[EXERCISE DESCRIPTION] Please state the number of lines in the material below that contain "enterRecovery", with no other words.

[SOURCE RECORDS]
/-- A step has ended: STARTUP_STEP and its STEP_DONE_US entry (R565). -/
def endStep (s : State) (n : Nat) : State :=
  { s with power := { s.power with
      step := n, stepDone := sput (fun _ => 0) s.power.stepDone n ((s.power.now - s.power.releaseAt) / 1000) } }

/-- Step 2: straps, the tamper check, STOPPED_N released (R536, R586, R589). -/
def endStep2 (s : State) (e : StartEnv) : State :=
  let s := endStep s 2
  { s with
      power := { s.power with straps := e.straps, testMode := fld e.straps 0 2 != 0, stoppedLow := false },
      sec := { s.sec with sealBroken := !e.sealOk } }

/-- Step 5: every codeword is zero (R32). -/
def endStep5 (s : State) : State :=
  let s := endStep s 5
  { s with power := { s.power with memReady := true },
           dram := { s.dram with bytes := [], background := 0, checks := [], out := [] } }

/-- Step 6: the image is copied, verified and started (R521 to R524). -/
def endStep6 (s : State) (readable : Bool) : State :=
  let img := flashImage s.sec.flash
  let st := if readable then verifyImage s.sec img else Code.flashFailed
  if st ≠ Code.success then enterRecovery s st else
  let s := endStep s 6
  { s with sec := { s.sec with fwImage := img } }

/-- Step 7: each port with a reference has ended its first attempt; a link that is up stays up, and one whose partner shares a mode
comes up in it (R404, R558, R564). Bits 3 p to 3 p + 2 of `partners` are the modes of the partner on port p. -/
def endStep7 (s : State) (partners : BitVec 30) : State :=
  (List.range 10).foldl (fun s p => s.modPort p fun x =>
    let run := linkRuns x.linkMode (partners.extractLsb' (3 * p) 3)
    if !bit s.power.clocks (27 + p) then { x with linkState := 0, runMode := 0 }
    else if x.linkState = 2 then x
    else { x with linkState := if run ≠ 0 then 2 else 0, runMode := run }) (endStep s 7)

/-- The leaf of a control-space page at the virtual address equal to its physical address: KIND 1 with READ, WRITE and DEVICE
(R342, R370). -/
def controlLeaf (pa : Nat) : Leaf := { va := pa, size := 0, word := BitVec.ofNat 64 (pa + 0x5B) }

/-- Context 0, its two mappings and queue 0 (R370). After a warm reset the map counts that DRAM still holds are cleared: no leaf maps
a page any more (R349, R362). -/
def createZero (s : State) : State :=
  let s := if s.power.warmStart then (List.range 16).foldl clearCounts s else s
  let s := s.modCtx 0 fun _ => { Ctx.fresh with state := .live }
  let s := (takeRun s 0 8 0 (.node 0 0)).getD s
  let s := [ctlRing, ctlRecord].foldl (fun s pa => (addLeaf s 0 (controlLeaf pa)).getD s) s
  let s := s.modQueue 0 fun _ => { Queue.disabled with cls := .kernel, ctx := 0, log2 := 10, ring := ctlRing, record := ctlRecord }
  setQState s 0 .idle

/-- Step 9: Steep 0 opens (R364, R370); `apply` is what the boundary does with the transactions accepted since step 8. -/
def endStep9 (s : State) (apply : State → State) : State :=
  let s := endStep s 9
  let now := s.power.now
  let s : State := { s with
    power := { s.power with devState := .running },
    desk := { s.desk with steepNumber := 0, steepStart := now } }
  let s := createZero s
  apply { s with power := { s.power with warmStart := false } }

/-- STARTUP_STEP_COMPLETE on the step that runs, with the environment's part in it. -/
def startupStep (s : State) (e : StartEnv) (apply : State → State) : State :=
  match nextStep s.power with
  | 2 => if e.ok then endStep2 s e else s
  | 3 =>
    if !e.ok then enterRecovery s Code.fuseFailed else
    let s := endStep s 3
    { s with power := { s.power with clocks := runClocks s } }
  | 4 => if e.ok then endStep s 4 else enterRecovery s Code.vaultFailed
  | 5 => if e.ok then endStep5 s else enterRecovery s Code.vaultFailed
  | 6 => endStep6 s e.ok
  | 7 => endStep7 s e.partners
  | 8 => endStep s 8
  | 9 => endStep9 s apply
  | _ => s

[WORKED SOLUTION] 4